What to produce —
Both the line with "framePaddingClear 0x04#8 = false ∧" and the line with "per instruction -/" in the records below must appear in the output, along with every line between them, exactly and with nothing added.

Input —
-- ==== Sys2Proof/Tests/Slice0.lean ====
section
/-! SUPPORT. The model's own tests: decoding of written-out words, one step per instruction, the checks of
WellFormed, and a witness for the hypotheses of every statement. Expected values are those of
95_test_vectors.md, of the examples in the rules, or computed by hand from the rules. -/

namespace Sys2Proof.Machine.Tests

/-! ### Helpers -/

/-- The response registers and the control state of a next state. -/
def shown : Host.Outcome State Fault Refusal → Option (Word × Bool × CtrlState)
  | .next t => some (t.y, t.err, t.state)
  | .fault _ => none
  | .refused _ => none

/-- One step after reset with the request word `w` placed for it. -/
def firstStep (w : Nat) : Option (Word × Bool × CtrlState) := shown (step (State.reset.withFetchWord 72 w))

/-- The request FADD 1.5, 2.5. -/
def addRequest : Request := { op := 0b00#2, a := 0x3FC00000#32, b := 0x40200000#32 }

/-- Pins with reset raised. -/
def resetPins : Pins := { Pins.offer addRequest with rst := true }

/-- Pins of a host that always offers and always takes. -/
def eagerPins : Pins := { Pins.offer addRequest with rspReady := true }

/-- An idle core to which a request is offered, with one take after `LATENCY = 1`. -/
def offered : State := { State.reset with drive := hostDrive 1 addRequest }

/-- A busy core one edge before completion. -/
def completing : State := State.reset.placeRequest addRequest

/-- A core that shows the response of FADD 1.5, 2.5 and whose host takes it. -/
def responding : State :=
  { State.reset with
    op := 0b00#2, a := 0x3FC00000#32, b := 0x40200000#32, y := 0x40800000#32, state := .done,
    drive := [Pins.take] }

/-- The default parameters with the other collapse threshold. -/
def ieeeConfig : Config := { Config.defaults with collapseShift := .ieee26 }

/-! ### Decoding: words written out bit by bit from 30_encoding.md R38, R39 -/

theorem test_decode_fadd :
    decodeCmd 0b00_00111111110000000000000000000000_01000000001000000000000000000000#66 =
      .fadd 0x3FC00000#32 0x40200000#32 := by decide

theorem test_decode_fmul :
    decodeCmd 0b01_01000000010000000000000000000000_00111111000000000000000000000000#66 =
      .fmul 0x40400000#32 0x3F000000#32 := by decide

theorem test_decode_fdiv :
    decodeCmd 0b10_01000001001000000000000000000000_01000000100000000000000000000000#66 =
      .fdiv 0x41200000#32 0x40800000#32 := by decide

theorem test_decode_reserved :
    decodeCmd 0b11_00010010001101000101011001111000_10011010101111001101111011110000#66 =
      .reserved 0x12345678#32 0x9ABCDEF0#32 := by decide

/-- The frame of `01:40400000:3F000000`, its bytes written by hand. -/
theorem test_decode_frame :
    decodeBytes [0x00#8, 0x00#8, 0x00#8, 0x3F#8, 0x00#8, 0x00#8, 0x40#8, 0x40#8, 0x01#8, 0xAA#8] =
      .ok (.fmul 0x40400000#32 0x3F000000#32, [0xAA#8]) := by decide

theorem test_decode_table_word :
    decodeTableWord 72 0x24120000040800000 = some (.fdiv 0x41200000#32 0x40800000#32) := by decide

/-! ### Well-formedness: what each check refuses -/

theorem test_illegal_latency_refused :
    Config.legal { Config.defaults with latency := 0 } = false := by decide

theorem test_illegal_iterations_refused :
    Config.legal { Config.defaults with divIters := 47 } = false := by decide

theorem test_padding_refused :
    framePaddingClear 0x04#8 = false ∧
    decodeBytes [0#8, 0#8, 0#8, 0#8, 0#8, 0#8, 0#8, 0#8, 0x04#8] = .error .paddingSet := by decide

theorem test_short_frame_refused : decodeBytes [0#8, 0#8] = .error .truncated := by decide

theorem test_legal_accepted :
    Config.defaults.legal = true ∧ (Instr.reserved 0x7FC00000#32 0x00000001#32).wellFormed = true := by
  decide

/-! ### One step per instruction -/

/-- FADD-27 of 95_test_vectors.md: cancellation, and a working exponent that wraps. -/
theorem test_fadd_wraps : firstStep 0x00080000180800000 = some (0x75000000#32, false, .done) := by decide

/-- FADD-9 of 95_test_vectors.md: a tie that rounds up and carries. -/
theorem test_fadd_carries : firstStep 0x03FFFFFFF33800000 = some (0x40000000#32, false, .done) := by decide

/-- 42_multiply.md R67: the sticky bit decides the rounding. -/
theorem test_fmul_sticky : firstStep 0x13F8000013FC00001 = some (0x3FC00003#32, false, .done) := by decide

/-- FMUL-5 of 95_test_vectors.md: a product of at least 2, and the sign. -/
theorem test_fmul_sign : firstStep 0x1C040000040400000 = some (0xC1100000#32, false, .done) := by decide

/-- FDIV-2 of 95_test_vectors.md: 1 / 3, a quotient below 1 with a sticky remainder. -/
theorem test_fdiv_third : firstStep 0x23F80000040400000 = some (0x3EAAAAAB#32, false, .done) := by decide

/-- 43_divide.md R74: a negative zero pattern as divisor. -/
theorem test_fdiv_by_zero_pattern :
    firstStep 0x23F80000080000000 = some (0xFF000000#32, false, .done) := by decide

/-- 95_test_vectors.md 3.5: the reserved op code. -/
theorem test_reserved_response :
    firstStep 0x3123456789ABCDEF0 = some (0x00000000#32, true, .done) := by decide

/-- The threshold 26 of 95_test_vectors.md 3.4. -/
theorem test_fadd_collapse_threshold :
    fadd Config.defaults 0x3F800000#32 0xBF7FFFFF#32 = .ok 0x00000000#32 ∧
    fadd ieeeConfig 0x3F800000#32 0xBF7FFFFF#32 = .ok 0x33800000#32 := by decide

/-! ### Edges (95_test_vectors.md 4) -/

theorem test_idle_accepts :
    step offered = .next { offered with
      op := 0b00#2, a := 0x3FC00000#32, b := 0x40200000#32, cnt := 1, state := .busy,
      drive := [Pins.quiet, Pins.take] } := by rfl

theorem test_reset_wins :
    shown (step { completing with drive := [resetPins] }) = some (0x00000000#32, false, .idle) := by decide

/-! ### The host's notation (30_encoding.md R38, R44) -/

theorem test_cmd_text :
    cmdText { op := 0b01#2, a := 0x40400000#32, b := 0x3F000000#32 } =
      ['0', '1', ':', '4', '0', '4', '0', '0', '0', '0', '0', ':', '3', 'F', '0', '0', '0', '0', '0', '0'] := by
  decide

/-- 1.5 is `0x3FC00000`, -4 is `0xC0800000`, and 0.1 is no binary32 value. -/
theorem test_decimal_literals :
    decimalPattern false 15 1 = some 0x3FC00000#32 ∧ decimalPattern true 4 0 = some 0xC0800000#32 ∧
    decimalPattern false 1 1 = none := by decide +kernel

/-! ### Witnesses: the hypotheses of each statement hold together somewhere -/

theorem witness_OpFieldSelectsTheInstruction :
    cmdOp 0x0FFFFFFFFFFFFFFFF#66 = 0b00#2 ∧ cmdOp 0x10000000000000000#66 = 0b01#2 ∧
    cmdOp 0x2FFFFFFFFFFFFFFFF#66 = 0b10#2 ∧ cmdOp 0x30000000000000000#66 = 0b11#2 := by decide

theorem witness_OpcodeTableRowsDecode :
    0x0FFFFFFFFFFFFFFFF#66 &&& 0x30000000000000000#66 = 0x00000000000000000#66 ∧
    0x10000000000000000#66 &&& 0x30000000000000000#66 = 0x10000000000000000#66 ∧
    0x2FFFFFFFFFFFFFFFF#66 &&& 0x30000000000000000#66 = 0x20000000000000000#66 ∧
    0x30000000000000000#66 &&& 0x30000000000000000#66 = 0x30000000000000000#66 := by decide

theorem witness_FramesDecodeToWhatWasEncoded :
    decodeBytes [0xFF#8, 0xFF#8, 0xFF#8, 0xFF#8, 0#8, 0#8, 0#8, 0#8, 0x03#8, 0x55#8] =
      .ok (.reserved 0#32 0xFFFFFFFF#32, [0x55#8]) := by decide

theorem witness_FdivAnswersTheRoundedQuotient :
    27 ≤ State.reset.config.divIters ∧
    27 ≤ { State.reset with config := { Config.defaults with divIters := 27 } }.config.divIters := by
  decide

theorem witness_ReservedOpAnswersTheErrorResponse :
    (offered.pins.rst = false ∧ offered.state = .idle ∧ offered.pins.reqValid = true) ∧
    ((Instr.fdiv 0x41200000#32 0x40800000#32).op ≠ 0b11#2 ∧
      exec (.fdiv 0x41200000#32 0x40800000#32) State.reset =
        .next (State.reset.complete 0x40200000#32 false)) := by
  refine ⟨by decide, by decide, ?_⟩
  rfl

theorem witness_CompletionLeavesRequestRegisters :
    exec (.reserved 0#32 0#32) completing = .next (completing.complete 0#32 true) := by rfl

theorem witness_BitScanImplementationsAgree :
    (0 < 1 ∧ 1 < 2 ^ 32) ∧ (0 < 2 ^ 32 - 1 ∧ 2 ^ 32 - 1 < 2 ^ 32) ∧ (0x80000000#32 : Word) ≠ 0#32 := by
  decide

theorem witness_NormalizeGivesAWindow :
    (8 < 2 ^ 32 ∧ normalize .source23 8 = .ok (.normal 0x4000000 23)) ∧
    (0x4000000 < 2 ^ 32 ∧ normalize .ieee26 0x4000000 = .ok (.normal 0x4000000 0)) ∧
    (0xFFFFFFFF < 2 ^ 32 ∧ normalize .source23 0xFFFFFFFF = .ok (.normal 0x7FFFFFF (-5))) := by decide

theorem witness_RoundingIsToNearestEven :
    (2 ^ 26 ≤ 2 ^ 26 ∧ 2 ^ 26 < 2 ^ 27) ∧
    (2 ^ 26 ≤ 0x7FFFFFF ∧ 0x7FFFFFF < 2 ^ 27 ∧ roundEven 0x7FFFFFF = 2 ^ 24) ∧
    (0x4000005 >>> 2 = 0x4000006 >>> 2 ∧ (0x4000005 % 4 = 0 ↔ 0x4000006 % 4 = 0)) := by decide

theorem witness_StickyShiftCollectsDroppedBits :
    (1 ≤ 1 ∧ 1 ≤ 1) ∧ 5 < 2 ^ 3 ∧ 0 < 2 ^ 0 := by decide

theorem witness_AlignmentIsTheStickyShift : 0x7FFFFF8 < 2 ^ 27 ∧ 27 ≤ 255 := by decide

theorem witness_WideProductIsExact : 2 ^ 32 - 1 < 2 ^ 32 := by decide

theorem witness_LongDivisionIsExact :
    48 ≤ 48 ∧ 2 ^ 23 ≤ 0x800000 ∧ 0x800000 < 2 ^ 24 ∧ 2 ^ 23 ≤ 0xFFFFFF ∧ 0xFFFFFF < 2 ^ 24 := by decide

theorem witness_FinishRoundsOnce :
    (7 < 2 ^ 32 ∧ normalize .source23 7 = .ok .collapsed) ∧
    (0x7FFFFFC < 2 ^ 32 ∧ normalize .source23 0x7FFFFFC = .ok (.normal 0x7FFFFFC 0) ∧
      roundEven 0x7FFFFFC = 2 ^ 24) ∧
    (0x4000004 < 2 ^ 32 ∧ normalize .source23 0x4000004 = .ok (.normal 0x4000004 0) ∧
      roundEven 0x4000004 ≠ 2 ^ 24) := by decide

theorem witness_PackingWritesTheThreeFields :
    (2 ^ 23 ≤ 0x800000 ∧ 0x800000 < 2 ^ 24) ∧ (2 ^ 23 ≤ 0xFFFFFF ∧ 0xFFFFFF < 2 ^ 24) := by decide

/-- Equal signs, and different signs on FADD-8 of 95_test_vectors.md, which does not collapse. -/
theorem witness_IntermediatesStayInRange :
    48 ≤ 48 ∧ (unpack 0x00000000#32).s = (unpack 0x7FFFFFFF#32).s ∧
    (unpack 0x3F800001#32).s ≠ (unpack 0xBF800000#32).s ∧
    finish .source23 (addPath 0x3F800001#32 0xBF800000#32).m (addPath 0x3F800001#32 0xBF800000#32).E =
      .ok (.normal
        { w1 := 0x4000000, sh1 := 23, r1 := 0x800000, w2 := 0x4000000, sh2 := 0, r2 := 0x800000,
          e2 := 104 }) := by decide

/-- The larger exponent field at its least and greatest values, on either port. -/
theorem witness_FaddCollapsesExactlyOnTheNamedPairs :
    (addPath 0x00800000#32 0x807FFFFF#32).m = 4 ∧ (addPath 0x7F7FFFFF#32 0xFF800000#32).m = 4 ∧
    (addPath 0x3F800000#32 0xBF800000#32).m = 0 ∧
    Config.defaults.collapseShift = .source23 ∧ ieeeConfig.collapseShift = .ieee26 := by decide

theorem witness_FaddCancelsToCanonicalZero :
    fadd Config.defaults 0x00800000#32 0x80C00000#32 = .ok 0x80000000#32 := by decide

theorem witness_FaddIgnoresAFarSmallerOperand :
    (unpack 0x00000000#32).e.toNat + 26 ≤ (unpack 0x0D000000#32).e.toNat ∧
    (unpack 0x80000001#32).e.toNat + 26 ≤ (unpack 0x7FFFFFFF#32).e.toNat := by decide

theorem witness_FaddOfAZeroPattern :
    25 ≤ (unpack 0x0C800000#32).e.toNat ∧
    ((unpack 0x0C000001#32).e.toNat = 24 ∧ (unpack 0x0C000001#32).f.getLsbD 0 = true) := by decide

/-- Products just below and at `2^47`, and one that carries. -/
theorem witness_FmulShiftsAndCarry :
    (mulPath 0x3FC00000#32 0x3FC00000#32).map (fun q => decide (2 ^ 47 ≤ q.P)) = .ok true ∧
    (mulPath 0x3F800000#32 0x3FFFFFFF#32).map (fun q => decide (q.P < 2 ^ 47)) = .ok true ∧
    finish .source23 0x7FFFFFF 127 = .ok (.normal
      { w1 := 0x7FFFFFF, sh1 := 0, r1 := 0x1000000, w2 := 0x4000000, sh2 := -1, r2 := 0x800000,
        e2 := 128 }) := by decide

theorem witness_FmulIdentityCommutativityAndSign :
    fmul Config.defaults 0xC0400000#32 0x40400000#32 = .ok 0xC1100000#32 := by decide

theorem witness_FdivWindowIgnoresTheIterationCount : 27 ≤ 27 := by decide

theorem witness_FdivShiftsAndNeverCarries :
    27 ≤ 27 ∧ sig (unpack 0x3F800000#32).f ≤ sig (unpack 0x3F800000#32).f ∧
    sig (unpack 0x3F800000#32).f < sig (unpack 0x3F800001#32).f := by decide

theorem witness_FdivZeroDivisorIdentityAndSign :
    27 ≤ Config.defaults.divIters ∧
    fdiv Config.defaults 0xC1200000#32 0x40800000#32 = .ok 0xC0200000#32 ∧
    (unpack 0x80000000#32).e = 0#8 := by decide

theorem ieeeValue_one : ieeeValue 0x3F800000#32 = 1 := by
  have h : unpack 0x3F800000#32 = { s := false, e := 127#8, f := 0#23 } := by decide
  simp [ieeeValue, workingValue, h]

theorem ieeeValue_two : ieeeValue 0x40000000#32 = 2 := by
  have h : unpack 0x40000000#32 = { s := false, e := 128#8, f := 0#23 } := by decide
  simp [ieeeValue, workingValue, h]

/-- An exact value with an even pattern is its own IEEE result. -/
theorem ieeeRounds_of_exact {w : Word} (hn : NormalPattern w) (hw : w.getLsbD 0 = false)
    (hq : |ieeeValue w| < 2 ^ 128 - 2 ^ 103) : IeeeRounds (ieeeValue w) w := by
  refine ⟨hn, hq, fun z _ => ⟨?_, fun _ => .inr hw⟩⟩
  simp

Expected answer —
    framePaddingClear 0x04#8 = false ∧
    decodeBytes [0#8, 0#8, 0#8, 0#8, 0#8, 0#8, 0#8, 0#8, 0x04#8] = .error .paddingSet := by decide

theorem test_short_frame_refused : decodeBytes [0#8, 0#8] = .error .truncated := by decide

theorem test_legal_accepted :
    Config.defaults.legal = true ∧ (Instr.reserved 0x7FC00000#32 0x00000001#32).wellFormed = true := by
  decide

/-! ### One step per instruction -/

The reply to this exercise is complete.